Dec 1, 2019 at 23:15 comment added Mike Cocos A possible obstruction for the global metrizability of a connection in any vector bundle is obtained by calculating the Euler class of the connection. The Euler class of any locally metric connection is well defined via the Pfaffian of its curvature matrix. If its Euler class doesn't equal the Euler characteristic of the manifold then the connection cannot be globally metric. I believe that calculating the Euler class of the connection is much simpler than calculating its holonomy group.
Dec 1, 2019 at 23:06 comment added Mike Cocos I am not sure what you mean by getting $U$ and $V$ to be unimodular? I am only interested in the local problem. If $U$ and $V$ skew-symmetrize the curvature matrix and since they are non singular just dividing by their determinant will make them unimodular. I am not even pretending to be trying to solve the problem on the whole manifold. All I am interested in is a practical way( using local frames) to determine if a connection is LOCALLY metric. I believe that if there are more than $ {n-1 \choose 2}$ linearly independent matrices among the $S_{ij}$ then algorithm works
Dec 1, 2019 at 9:53 comment added Robert Bryant @MikeCocos: Actually, you need more than ${n-1}\choose2$ linearly independent matrices in order for this argument to work. However, your argument still doesn't address how you are going to get the matrices $U$ and $V$ to be unimodular. In other words, you still have to do an integration to determine the volume form of the metric. It can't be determined algebraically (and it may not be globally possible), as I pointed out in my example.

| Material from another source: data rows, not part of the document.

-- ==== Sys2Proof/Decode.lean ====
section
/-! DEFINITION. Decoding of the 32-bit command word (30_encoding.md R80 to R84) and, after it, the encoder. -/

namespace Sys2Proof

/-- Why a word is illegal: the four cases of R84. -/
inductive Illegal where
  /-- R84(b): a nonzero bit in RSV0 (W[15:9]) or RSV1 (W[31:24]). -/
  | reservedBits
  /-- R84(a): OPC is 0x00 or 0x0A .. 0xFF. -/
  | opcode
  /-- R84(c): F = 1 with an OPC other than TUNE. -/
  | flagOperand
  /-- R84(d): IMM8 ≠ 0 with an OPC other than SETROUNDS. -/
  | immediateOperand
deriving DecidableEq, Repr

/-- OPC = W[7:0] (R81). -/
def opcField (w : Word) : BitVec 8 := w.extractLsb' 0 8

/-- F = W[8] (R81). -/
def flagField (w : Word) : Bool := w.getLsbD 8

/-- RSV0 = W[15:9] (R81). -/
def rsv0Field (w : Word) : BitVec 7 := w.extractLsb' 9 7

/-- IMM8 = W[23:16] (R81). -/
def imm8Field (w : Word) : BitVec 8 := w.extractLsb' 16 8

/-- RSV1 = W[31:24] (R81). -/
def rsv1Field (w : Word) : BitVec 8 := w.extractLsb' 24 8

/-- The opcode map of R83, with the operand fields of the word; `none` for OPC 0x00 and 0x0A .. 0xFF. -/
def opcodeMap (opc : BitVec 8) (f : Bool) (imm8 : BitVec 8) : Option Instr :=
  match opc.toNat with
  | 0x01 => some .init
  | 0x02 => some .keysetup
  | 0x03 => some .ivsetup
  | 0x04 => some (.setrounds imm8)
  | 0x05 => some .seek
  | 0x06 => some .getctr
  | 0x07 => some (.tune f)
  | 0x08 => some .xor
  | 0x09 => some .ks
  | _ => none

/-- R82's decoding, its checks in R82's order. It reads only the word. -/
def decode (w : Word) : Except Illegal Instr :=
  if rsv1Field w ≠ 0 ∨ rsv0Field w ≠ 0 then .error .reservedBits
  else match opcodeMap (opcField w) (flagField w) (imm8Field w) with
    | none => .error .opcode
    | some i =>
      if flagField w = true ∧ opcField w ≠ 0x07 then .error .flagOperand
      else if imm8Field w ≠ 0 ∧ opcField w ≠ 0x04 then .error .immediateOperand
      else .ok i

/-- The word of an instruction given as `nbits` bits numbered from bit 0 of the word (every row of the table has one
32-bit word, R80); bits above `nbits` are 0. -/
def tableWord (nbits w : Nat) : Word := BitVec.ofNat 32 (w % 2 ^ nbits)

/-- The instruction the decoder reads from a table word. -/
def decodeTableWord (nbits w : Nat) : Option Instr := (decode (tableWord nbits w)).toOption

/-- The fields of R81 laid out as a word. -/
def layoutWord (rsv1 : BitVec 8) (imm8 : BitVec 8) (rsv0 : BitVec 7) (f : Bool) (opc : BitVec 8) : Word :=
  rsv1 ++ imm8 ++ rsv0 ++ BitVec.ofBool f ++ opc

/-- The command word of a command (R83: OPC, with IMM8 for SETROUNDS and F for TUNE; every other field 0). -/
def encode : Instr → Word
  | .init => layoutWord 0 0 0 false 0x01
  | .keysetup => layoutWord 0 0 0 false 0x02
  | .ivsetup => layoutWord 0 0 0 false 0x03
  | .setrounds r => layoutWord 0 r 0 false 0x04
  | .seek => layoutWord 0 0 0 false 0x05
  | .getctr => layoutWord 0 0 0 false 0x06
  | .tune f => layoutWord 0 0 0 f 0x07
  | .xor => layoutWord 0 0 0 false 0x08
  | .ks => layoutWord 0 0 0 false 0x09

/-- The mnemonic of a command in the opcode map (R83). -/
def Instr.mnemonic : Instr → String
  | .init => "INIT"
  | .keysetup => "KEYSETUP"
  | .ivsetup => "IVSETUP"
  | .setrounds _ => "SETROUNDS"
  | .seek => "SEEK"
  | .getctr => "GETCTR"
  | .tune _ => "TUNE"
  | .xor => "XOR"
  | .ks => "KS"

/-- A row of the opcode map: a word W selects the row when `W & mask = match` (R83). -/
structure OpcodeRow where
  mnemonic : String
  matchWord : Word
  mask : Word
deriving DecidableEq, Repr

/-- The opcode map's match and mask columns (R83; spec/opcode_table.json). -/
def opcodeRows : List OpcodeRow :=
  [⟨"INIT", 0x00000001, 0xFFFFFFFF⟩, ⟨"KEYSETUP", 0x00000002, 0xFFFFFFFF⟩, ⟨"IVSETUP", 0x00000003, 0xFFFFFFFF⟩,
   ⟨"SETROUNDS", 0x00000004, 0xFF00FFFF⟩, ⟨"SEEK", 0x00000005, 0xFFFFFFFF⟩, ⟨"GETCTR", 0x00000006, 0xFFFFFFFF⟩,
   ⟨"TUNE", 0x00000007, 0xFFFFFEFF⟩, ⟨"XOR", 0x00000008, 0xFFFFFFFF⟩, ⟨"KS", 0x00000009, 0xFFFFFFFF⟩]

/-- Whether a word selects a row (R83). -/
def OpcodeRow.selects (r : OpcodeRow) (w : Word) : Bool := w &&& r.mask = r.matchWord

end Sys2Proof
end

Nov 30, 2019 at 22:05 comment added Mike Cocos Thank you Professor Bryant! Always to the point. So it turns out that if we take a a local frame $\sigma=(\sigma_1, \sigma_2,...,\sigma_m )$ and calculate the curvature matrix $\Omega$ with respect to this frame and then look at the matrices $S_{ij}$(with real smooth functions as entries) defined by the equation $$ \Omega=\sum_{i<j} (\sigma^i \wedge \sigma^j) S_{ij} $$ and if there are ${n-1\choose 2}$ linearly independent among them then the algorithm works. In particular since for $n=2$ there's only one matrix in that family the algorithm should work as well.
Nov 29, 2019 at 12:25 history edited Robert Bryant CC BY-SA 4.0
Added a remark about 'generic' generation of so(n).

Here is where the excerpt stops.